* [EXERCISE] The entries below contain a line with "(R272, R273). -/" and a line with "unfold Obligations.tokenEventsAct". Retype exactly everything from the first down to the second, both included, and nothing else.
BEGIN RECORDS SUPPLIED
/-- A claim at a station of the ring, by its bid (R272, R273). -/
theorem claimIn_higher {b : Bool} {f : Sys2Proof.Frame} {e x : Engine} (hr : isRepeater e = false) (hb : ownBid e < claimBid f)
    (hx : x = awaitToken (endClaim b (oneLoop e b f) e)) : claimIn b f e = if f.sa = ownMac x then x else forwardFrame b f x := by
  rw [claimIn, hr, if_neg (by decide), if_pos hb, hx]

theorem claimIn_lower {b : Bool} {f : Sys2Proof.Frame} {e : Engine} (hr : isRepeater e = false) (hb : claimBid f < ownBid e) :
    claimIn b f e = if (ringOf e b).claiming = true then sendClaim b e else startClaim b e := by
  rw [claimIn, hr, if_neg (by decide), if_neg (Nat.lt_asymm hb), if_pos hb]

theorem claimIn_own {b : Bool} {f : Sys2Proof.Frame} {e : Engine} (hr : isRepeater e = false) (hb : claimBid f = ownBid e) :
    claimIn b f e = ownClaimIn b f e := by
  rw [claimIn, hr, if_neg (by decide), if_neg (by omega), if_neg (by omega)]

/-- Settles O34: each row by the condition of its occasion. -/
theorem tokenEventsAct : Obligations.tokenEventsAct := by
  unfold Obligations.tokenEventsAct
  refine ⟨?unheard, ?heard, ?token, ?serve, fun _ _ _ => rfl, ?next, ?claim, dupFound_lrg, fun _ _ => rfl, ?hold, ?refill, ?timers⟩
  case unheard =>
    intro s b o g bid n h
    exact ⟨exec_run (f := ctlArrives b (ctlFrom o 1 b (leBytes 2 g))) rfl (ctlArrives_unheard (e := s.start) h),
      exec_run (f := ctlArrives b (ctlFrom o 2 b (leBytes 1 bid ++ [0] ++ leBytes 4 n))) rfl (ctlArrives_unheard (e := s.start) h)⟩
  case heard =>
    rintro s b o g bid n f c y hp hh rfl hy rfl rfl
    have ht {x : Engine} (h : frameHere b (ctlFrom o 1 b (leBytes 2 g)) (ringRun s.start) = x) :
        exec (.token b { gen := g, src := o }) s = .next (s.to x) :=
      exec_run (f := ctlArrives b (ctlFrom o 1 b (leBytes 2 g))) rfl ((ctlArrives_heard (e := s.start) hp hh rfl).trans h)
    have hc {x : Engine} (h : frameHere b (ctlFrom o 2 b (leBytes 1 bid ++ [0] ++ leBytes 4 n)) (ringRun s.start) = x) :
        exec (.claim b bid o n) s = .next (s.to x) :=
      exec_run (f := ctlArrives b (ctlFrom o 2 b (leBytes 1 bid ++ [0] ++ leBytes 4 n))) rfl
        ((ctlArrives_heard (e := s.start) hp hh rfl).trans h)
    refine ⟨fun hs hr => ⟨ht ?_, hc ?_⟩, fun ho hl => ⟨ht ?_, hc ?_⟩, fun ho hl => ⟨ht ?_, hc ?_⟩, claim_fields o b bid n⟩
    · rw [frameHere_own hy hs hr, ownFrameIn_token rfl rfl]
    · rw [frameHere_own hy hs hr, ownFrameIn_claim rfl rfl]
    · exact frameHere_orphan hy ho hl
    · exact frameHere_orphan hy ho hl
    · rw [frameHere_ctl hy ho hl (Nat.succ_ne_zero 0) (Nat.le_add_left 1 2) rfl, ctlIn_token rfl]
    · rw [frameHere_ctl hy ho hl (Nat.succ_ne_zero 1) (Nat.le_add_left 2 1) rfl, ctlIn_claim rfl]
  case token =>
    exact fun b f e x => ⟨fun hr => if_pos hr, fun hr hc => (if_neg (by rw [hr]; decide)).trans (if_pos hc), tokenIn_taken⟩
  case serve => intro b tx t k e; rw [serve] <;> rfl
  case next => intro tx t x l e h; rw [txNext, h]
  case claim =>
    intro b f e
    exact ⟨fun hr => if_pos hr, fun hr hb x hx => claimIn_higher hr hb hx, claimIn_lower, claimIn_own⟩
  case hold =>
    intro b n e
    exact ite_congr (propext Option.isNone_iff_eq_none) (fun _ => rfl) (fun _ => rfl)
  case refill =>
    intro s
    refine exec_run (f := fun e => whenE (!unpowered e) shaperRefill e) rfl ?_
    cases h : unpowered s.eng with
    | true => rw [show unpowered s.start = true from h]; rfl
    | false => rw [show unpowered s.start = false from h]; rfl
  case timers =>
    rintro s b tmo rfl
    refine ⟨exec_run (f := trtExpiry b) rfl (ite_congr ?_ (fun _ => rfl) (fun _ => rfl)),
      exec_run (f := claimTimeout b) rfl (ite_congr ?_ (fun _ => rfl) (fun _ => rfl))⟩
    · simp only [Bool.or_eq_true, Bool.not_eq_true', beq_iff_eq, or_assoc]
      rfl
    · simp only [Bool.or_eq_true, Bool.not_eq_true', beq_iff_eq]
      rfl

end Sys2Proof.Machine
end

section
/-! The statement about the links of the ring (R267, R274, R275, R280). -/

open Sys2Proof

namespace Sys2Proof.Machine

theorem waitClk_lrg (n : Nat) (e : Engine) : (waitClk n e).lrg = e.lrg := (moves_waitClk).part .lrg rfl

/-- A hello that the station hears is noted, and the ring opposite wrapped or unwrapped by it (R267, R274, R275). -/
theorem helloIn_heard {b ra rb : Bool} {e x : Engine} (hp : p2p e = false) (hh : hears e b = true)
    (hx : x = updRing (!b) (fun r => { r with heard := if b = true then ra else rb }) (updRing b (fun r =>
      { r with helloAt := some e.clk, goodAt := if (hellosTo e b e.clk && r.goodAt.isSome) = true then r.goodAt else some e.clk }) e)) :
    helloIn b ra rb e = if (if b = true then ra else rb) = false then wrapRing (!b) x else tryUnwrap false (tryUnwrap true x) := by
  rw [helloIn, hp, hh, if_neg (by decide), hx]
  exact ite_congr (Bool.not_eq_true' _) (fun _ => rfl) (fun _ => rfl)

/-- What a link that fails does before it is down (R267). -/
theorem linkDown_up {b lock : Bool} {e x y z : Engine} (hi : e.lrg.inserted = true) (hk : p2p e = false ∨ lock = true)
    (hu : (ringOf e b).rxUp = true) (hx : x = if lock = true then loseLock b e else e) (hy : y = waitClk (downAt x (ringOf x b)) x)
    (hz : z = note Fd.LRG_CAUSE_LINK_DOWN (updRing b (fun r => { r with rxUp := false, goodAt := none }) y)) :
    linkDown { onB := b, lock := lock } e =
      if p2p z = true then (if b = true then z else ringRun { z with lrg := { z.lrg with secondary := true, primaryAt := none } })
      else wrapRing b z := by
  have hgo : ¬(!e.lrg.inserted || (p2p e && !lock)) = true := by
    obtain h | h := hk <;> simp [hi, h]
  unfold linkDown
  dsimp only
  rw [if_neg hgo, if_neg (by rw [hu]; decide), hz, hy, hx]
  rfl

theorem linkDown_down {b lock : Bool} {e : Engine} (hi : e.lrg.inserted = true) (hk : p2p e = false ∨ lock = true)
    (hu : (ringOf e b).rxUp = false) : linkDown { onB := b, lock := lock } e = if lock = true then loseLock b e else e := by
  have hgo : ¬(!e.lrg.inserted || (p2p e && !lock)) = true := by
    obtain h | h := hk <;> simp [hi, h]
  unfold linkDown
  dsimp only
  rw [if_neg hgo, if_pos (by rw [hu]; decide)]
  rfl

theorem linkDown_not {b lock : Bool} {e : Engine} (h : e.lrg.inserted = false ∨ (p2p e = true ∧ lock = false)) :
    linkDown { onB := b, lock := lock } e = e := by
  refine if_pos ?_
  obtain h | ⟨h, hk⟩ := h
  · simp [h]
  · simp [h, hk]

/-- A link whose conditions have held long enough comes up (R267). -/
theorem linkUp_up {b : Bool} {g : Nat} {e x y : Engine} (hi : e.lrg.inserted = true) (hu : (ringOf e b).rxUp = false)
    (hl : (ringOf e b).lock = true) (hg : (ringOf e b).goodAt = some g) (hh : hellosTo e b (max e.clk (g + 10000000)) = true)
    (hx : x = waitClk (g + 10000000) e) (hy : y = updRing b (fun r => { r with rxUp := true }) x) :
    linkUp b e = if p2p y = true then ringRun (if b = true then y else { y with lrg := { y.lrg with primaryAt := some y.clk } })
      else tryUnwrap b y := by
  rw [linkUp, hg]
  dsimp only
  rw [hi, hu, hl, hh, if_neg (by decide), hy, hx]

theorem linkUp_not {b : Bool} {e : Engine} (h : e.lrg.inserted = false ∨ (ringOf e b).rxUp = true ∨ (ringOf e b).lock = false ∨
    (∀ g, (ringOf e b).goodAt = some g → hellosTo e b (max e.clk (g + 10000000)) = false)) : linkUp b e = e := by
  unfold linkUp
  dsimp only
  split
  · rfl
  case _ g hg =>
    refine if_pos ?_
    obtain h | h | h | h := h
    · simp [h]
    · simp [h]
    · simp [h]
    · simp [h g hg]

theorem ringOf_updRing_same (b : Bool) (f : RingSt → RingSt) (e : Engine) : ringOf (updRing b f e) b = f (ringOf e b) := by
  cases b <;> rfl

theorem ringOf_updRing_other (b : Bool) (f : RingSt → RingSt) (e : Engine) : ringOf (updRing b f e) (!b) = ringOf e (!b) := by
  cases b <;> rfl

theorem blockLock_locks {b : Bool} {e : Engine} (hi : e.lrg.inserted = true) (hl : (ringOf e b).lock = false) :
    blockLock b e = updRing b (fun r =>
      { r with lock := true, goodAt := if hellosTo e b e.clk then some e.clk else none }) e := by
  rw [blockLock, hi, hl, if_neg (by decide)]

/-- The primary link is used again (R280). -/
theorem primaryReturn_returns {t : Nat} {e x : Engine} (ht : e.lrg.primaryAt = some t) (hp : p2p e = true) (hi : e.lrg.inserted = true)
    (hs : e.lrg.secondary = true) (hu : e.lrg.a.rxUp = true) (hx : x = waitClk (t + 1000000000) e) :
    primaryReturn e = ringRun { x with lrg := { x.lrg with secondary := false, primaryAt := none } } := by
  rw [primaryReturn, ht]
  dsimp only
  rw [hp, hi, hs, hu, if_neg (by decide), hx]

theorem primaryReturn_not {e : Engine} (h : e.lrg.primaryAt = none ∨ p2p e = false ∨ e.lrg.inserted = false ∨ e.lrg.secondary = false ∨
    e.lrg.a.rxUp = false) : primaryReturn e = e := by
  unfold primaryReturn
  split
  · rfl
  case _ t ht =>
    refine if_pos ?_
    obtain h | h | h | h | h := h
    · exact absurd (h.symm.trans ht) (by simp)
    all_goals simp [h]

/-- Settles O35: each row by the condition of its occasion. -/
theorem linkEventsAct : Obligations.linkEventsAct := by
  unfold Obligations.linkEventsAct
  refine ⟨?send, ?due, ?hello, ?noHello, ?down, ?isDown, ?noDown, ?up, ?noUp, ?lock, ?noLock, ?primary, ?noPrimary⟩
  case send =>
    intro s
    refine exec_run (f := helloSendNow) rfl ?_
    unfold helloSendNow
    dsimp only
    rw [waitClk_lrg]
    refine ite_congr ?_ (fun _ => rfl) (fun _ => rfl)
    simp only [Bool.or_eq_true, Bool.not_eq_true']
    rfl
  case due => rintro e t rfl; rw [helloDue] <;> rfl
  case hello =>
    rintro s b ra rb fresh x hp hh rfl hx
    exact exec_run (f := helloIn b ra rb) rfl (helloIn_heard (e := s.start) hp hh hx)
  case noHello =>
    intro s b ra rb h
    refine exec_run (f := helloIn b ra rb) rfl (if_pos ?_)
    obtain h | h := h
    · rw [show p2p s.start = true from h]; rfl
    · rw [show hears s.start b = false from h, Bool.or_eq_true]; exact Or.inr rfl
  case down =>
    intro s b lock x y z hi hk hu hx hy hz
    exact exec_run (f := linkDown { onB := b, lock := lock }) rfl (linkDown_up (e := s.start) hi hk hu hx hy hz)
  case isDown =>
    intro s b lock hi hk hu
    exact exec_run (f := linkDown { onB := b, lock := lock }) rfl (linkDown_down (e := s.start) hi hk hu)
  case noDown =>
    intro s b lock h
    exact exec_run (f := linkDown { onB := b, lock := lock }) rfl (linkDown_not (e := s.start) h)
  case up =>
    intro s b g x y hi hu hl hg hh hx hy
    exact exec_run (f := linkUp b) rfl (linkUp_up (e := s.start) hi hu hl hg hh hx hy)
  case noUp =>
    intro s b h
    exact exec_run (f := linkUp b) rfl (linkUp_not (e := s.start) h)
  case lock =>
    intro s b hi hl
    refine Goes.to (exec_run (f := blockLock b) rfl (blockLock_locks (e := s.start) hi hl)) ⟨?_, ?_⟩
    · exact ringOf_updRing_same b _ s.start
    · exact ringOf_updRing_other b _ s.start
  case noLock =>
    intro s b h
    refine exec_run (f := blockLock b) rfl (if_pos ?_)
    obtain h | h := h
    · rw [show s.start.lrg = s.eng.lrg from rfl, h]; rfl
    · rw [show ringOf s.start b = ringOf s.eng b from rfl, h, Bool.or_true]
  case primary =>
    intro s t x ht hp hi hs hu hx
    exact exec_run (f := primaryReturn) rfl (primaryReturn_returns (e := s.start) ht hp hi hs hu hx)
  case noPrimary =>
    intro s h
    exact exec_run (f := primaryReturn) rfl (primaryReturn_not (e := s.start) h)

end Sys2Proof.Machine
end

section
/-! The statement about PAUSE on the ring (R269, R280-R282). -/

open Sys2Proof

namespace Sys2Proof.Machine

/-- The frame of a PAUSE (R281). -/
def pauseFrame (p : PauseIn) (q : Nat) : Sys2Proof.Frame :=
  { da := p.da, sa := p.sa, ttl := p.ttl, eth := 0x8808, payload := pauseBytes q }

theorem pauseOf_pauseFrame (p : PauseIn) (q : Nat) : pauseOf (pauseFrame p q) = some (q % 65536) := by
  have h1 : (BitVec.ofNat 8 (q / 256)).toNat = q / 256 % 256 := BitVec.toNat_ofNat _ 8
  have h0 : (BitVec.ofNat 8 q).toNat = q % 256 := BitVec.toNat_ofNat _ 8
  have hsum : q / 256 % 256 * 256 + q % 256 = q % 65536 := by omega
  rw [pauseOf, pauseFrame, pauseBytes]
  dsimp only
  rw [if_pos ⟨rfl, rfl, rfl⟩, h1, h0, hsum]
END RECORDS SUPPLIED
BEGIN RECORDS SUPPLIED
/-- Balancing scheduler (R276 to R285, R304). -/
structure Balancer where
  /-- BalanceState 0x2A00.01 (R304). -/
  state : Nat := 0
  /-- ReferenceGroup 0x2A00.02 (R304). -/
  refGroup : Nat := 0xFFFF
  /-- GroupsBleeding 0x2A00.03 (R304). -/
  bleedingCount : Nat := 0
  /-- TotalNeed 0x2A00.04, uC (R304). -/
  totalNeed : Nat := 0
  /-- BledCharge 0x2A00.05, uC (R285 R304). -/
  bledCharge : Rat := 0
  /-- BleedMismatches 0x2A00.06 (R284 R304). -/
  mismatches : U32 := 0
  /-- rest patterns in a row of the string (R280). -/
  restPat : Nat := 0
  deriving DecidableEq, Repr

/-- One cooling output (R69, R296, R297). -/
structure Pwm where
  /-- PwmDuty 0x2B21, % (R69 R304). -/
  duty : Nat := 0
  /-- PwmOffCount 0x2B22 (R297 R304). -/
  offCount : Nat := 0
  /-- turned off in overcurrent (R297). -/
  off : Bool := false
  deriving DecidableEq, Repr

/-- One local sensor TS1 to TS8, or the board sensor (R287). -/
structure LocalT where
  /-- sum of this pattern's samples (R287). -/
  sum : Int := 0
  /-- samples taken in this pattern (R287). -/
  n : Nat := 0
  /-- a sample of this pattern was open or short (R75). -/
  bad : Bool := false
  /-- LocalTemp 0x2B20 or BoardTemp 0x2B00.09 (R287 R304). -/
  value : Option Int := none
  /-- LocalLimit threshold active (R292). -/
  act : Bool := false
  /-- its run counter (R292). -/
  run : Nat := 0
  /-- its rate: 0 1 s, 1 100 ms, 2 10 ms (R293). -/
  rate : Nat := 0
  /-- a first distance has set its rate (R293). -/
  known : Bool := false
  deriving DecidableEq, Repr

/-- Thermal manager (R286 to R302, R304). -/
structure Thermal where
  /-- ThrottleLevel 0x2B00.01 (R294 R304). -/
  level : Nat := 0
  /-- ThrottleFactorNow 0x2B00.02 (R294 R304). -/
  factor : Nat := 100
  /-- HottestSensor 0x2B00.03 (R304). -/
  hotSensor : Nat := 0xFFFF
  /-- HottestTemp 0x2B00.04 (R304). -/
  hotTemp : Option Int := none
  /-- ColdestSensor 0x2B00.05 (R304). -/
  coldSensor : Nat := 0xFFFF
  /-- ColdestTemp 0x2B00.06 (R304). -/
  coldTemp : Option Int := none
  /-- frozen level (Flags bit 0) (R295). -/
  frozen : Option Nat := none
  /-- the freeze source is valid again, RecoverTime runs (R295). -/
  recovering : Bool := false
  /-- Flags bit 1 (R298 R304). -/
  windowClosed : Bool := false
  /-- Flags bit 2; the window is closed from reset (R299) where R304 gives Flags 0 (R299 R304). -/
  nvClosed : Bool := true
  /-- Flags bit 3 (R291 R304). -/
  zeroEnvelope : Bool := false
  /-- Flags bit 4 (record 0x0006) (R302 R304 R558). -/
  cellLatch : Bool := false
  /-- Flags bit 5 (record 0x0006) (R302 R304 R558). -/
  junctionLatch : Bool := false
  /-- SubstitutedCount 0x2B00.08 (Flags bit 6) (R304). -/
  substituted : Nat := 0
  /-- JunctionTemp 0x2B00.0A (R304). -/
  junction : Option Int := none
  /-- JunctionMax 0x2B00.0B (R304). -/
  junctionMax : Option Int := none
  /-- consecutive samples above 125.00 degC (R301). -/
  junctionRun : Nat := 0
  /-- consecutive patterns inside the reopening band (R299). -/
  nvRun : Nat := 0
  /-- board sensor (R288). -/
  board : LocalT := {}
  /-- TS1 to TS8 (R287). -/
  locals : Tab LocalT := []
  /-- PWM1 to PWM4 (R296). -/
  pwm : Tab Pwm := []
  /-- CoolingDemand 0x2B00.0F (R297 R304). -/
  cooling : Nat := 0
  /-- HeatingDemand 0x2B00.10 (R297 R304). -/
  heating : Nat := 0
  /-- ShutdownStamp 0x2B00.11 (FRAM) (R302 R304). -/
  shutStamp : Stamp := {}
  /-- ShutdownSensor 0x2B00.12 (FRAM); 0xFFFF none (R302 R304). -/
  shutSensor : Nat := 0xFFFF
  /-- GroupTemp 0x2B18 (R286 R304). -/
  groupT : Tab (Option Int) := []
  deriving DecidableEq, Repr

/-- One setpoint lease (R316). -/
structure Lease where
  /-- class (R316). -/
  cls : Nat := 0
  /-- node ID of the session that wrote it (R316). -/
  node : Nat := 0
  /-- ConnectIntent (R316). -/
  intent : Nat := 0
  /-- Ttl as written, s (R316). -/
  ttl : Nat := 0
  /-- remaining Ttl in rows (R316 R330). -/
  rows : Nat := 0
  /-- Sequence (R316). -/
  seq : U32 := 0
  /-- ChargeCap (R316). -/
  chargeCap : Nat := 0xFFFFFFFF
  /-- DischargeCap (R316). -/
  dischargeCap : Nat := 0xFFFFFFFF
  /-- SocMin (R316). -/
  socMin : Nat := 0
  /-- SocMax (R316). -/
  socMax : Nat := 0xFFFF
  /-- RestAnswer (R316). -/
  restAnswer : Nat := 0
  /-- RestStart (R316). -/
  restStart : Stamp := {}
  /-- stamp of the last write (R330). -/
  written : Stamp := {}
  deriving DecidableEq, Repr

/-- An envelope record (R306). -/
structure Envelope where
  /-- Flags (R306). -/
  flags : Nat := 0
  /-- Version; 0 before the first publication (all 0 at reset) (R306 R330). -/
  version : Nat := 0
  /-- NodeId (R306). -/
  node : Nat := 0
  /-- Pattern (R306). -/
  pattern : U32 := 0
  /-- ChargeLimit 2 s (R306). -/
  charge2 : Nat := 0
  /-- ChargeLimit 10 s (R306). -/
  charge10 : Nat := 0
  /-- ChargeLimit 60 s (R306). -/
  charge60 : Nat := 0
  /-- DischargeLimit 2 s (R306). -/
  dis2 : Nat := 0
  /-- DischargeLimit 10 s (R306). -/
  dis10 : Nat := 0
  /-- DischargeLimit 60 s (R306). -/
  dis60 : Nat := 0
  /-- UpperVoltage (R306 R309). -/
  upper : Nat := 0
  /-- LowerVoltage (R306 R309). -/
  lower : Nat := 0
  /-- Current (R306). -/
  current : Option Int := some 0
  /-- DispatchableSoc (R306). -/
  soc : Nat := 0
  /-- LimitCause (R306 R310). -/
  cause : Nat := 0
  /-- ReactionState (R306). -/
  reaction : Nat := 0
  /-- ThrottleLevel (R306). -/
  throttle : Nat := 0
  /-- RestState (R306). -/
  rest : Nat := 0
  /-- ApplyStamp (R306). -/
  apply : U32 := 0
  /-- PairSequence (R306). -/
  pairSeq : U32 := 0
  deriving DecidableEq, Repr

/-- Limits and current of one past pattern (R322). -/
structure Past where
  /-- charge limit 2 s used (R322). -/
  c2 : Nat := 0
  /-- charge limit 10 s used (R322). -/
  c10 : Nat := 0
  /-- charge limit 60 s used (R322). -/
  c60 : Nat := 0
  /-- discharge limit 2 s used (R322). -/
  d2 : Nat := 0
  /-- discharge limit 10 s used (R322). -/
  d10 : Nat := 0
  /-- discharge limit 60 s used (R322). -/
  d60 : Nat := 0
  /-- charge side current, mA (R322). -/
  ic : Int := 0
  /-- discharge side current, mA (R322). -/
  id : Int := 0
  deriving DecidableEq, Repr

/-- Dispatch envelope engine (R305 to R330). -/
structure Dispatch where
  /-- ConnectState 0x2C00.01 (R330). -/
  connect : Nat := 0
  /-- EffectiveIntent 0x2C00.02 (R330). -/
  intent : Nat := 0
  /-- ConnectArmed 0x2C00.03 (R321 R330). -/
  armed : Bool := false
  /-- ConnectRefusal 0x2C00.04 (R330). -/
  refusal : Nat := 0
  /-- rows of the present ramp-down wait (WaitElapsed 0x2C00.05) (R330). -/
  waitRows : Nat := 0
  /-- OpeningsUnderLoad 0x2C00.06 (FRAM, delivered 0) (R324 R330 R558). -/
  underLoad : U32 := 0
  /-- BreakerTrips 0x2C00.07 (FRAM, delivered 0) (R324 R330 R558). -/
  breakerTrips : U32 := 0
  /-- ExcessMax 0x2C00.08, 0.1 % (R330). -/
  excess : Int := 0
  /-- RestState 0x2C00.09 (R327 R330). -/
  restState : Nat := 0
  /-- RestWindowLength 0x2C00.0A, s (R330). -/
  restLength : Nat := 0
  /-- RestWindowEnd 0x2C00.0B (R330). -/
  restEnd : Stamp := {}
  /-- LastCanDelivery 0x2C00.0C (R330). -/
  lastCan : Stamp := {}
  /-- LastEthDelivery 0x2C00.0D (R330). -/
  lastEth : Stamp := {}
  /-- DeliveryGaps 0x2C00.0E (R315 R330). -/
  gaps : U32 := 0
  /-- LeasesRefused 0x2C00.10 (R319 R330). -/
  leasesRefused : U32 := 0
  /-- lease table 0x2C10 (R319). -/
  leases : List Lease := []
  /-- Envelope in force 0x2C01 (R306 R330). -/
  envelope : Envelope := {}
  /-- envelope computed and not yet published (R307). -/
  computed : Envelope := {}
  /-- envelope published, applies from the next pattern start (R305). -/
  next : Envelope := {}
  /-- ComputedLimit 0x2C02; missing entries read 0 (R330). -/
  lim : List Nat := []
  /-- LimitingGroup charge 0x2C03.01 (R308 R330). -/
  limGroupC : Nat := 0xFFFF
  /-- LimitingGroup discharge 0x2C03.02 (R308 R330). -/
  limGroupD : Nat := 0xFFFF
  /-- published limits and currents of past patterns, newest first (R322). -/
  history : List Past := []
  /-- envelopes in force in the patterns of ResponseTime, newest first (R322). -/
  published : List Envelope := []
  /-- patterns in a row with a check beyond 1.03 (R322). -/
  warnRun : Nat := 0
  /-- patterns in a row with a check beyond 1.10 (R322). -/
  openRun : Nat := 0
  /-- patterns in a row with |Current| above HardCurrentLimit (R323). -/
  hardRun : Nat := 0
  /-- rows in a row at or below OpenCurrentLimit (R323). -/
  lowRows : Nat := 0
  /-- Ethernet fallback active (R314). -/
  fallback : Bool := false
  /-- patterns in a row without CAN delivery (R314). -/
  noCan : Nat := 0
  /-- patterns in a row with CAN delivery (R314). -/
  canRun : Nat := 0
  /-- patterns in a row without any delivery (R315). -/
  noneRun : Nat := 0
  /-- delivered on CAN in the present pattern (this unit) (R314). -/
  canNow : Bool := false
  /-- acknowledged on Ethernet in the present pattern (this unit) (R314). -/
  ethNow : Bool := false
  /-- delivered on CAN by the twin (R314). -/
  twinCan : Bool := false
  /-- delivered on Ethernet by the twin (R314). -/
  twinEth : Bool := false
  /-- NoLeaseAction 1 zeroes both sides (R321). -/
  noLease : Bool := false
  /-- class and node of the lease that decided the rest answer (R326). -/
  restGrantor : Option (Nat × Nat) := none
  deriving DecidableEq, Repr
END RECORDS SUPPLIED
* [ANSWER FOR THIS EXERCISE]
/-- A claim at a station of the ring, by its bid (R272, R273). -/
theorem claimIn_higher {b : Bool} {f : Sys2Proof.Frame} {e x : Engine} (hr : isRepeater e = false) (hb : ownBid e < claimBid f)
    (hx : x = awaitToken (endClaim b (oneLoop e b f) e)) : claimIn b f e = if f.sa = ownMac x then x else forwardFrame b f x := by
  rw [claimIn, hr, if_neg (by decide), if_pos hb, hx]

theorem claimIn_lower {b : Bool} {f : Sys2Proof.Frame} {e : Engine} (hr : isRepeater e = false) (hb : claimBid f < ownBid e) :
    claimIn b f e = if (ringOf e b).claiming = true then sendClaim b e else startClaim b e := by
  rw [claimIn, hr, if_neg (by decide), if_neg (Nat.lt_asymm hb), if_pos hb]

theorem claimIn_own {b : Bool} {f : Sys2Proof.Frame} {e : Engine} (hr : isRepeater e = false) (hb : claimBid f = ownBid e) :
    claimIn b f e = ownClaimIn b f e := by
  rw [claimIn, hr, if_neg (by decide), if_neg (by omega), if_neg (by omega)]

/-- Settles O34: each row by the condition of its occasion. -/
theorem tokenEventsAct : Obligations.tokenEventsAct := by
  unfold Obligations.tokenEventsAct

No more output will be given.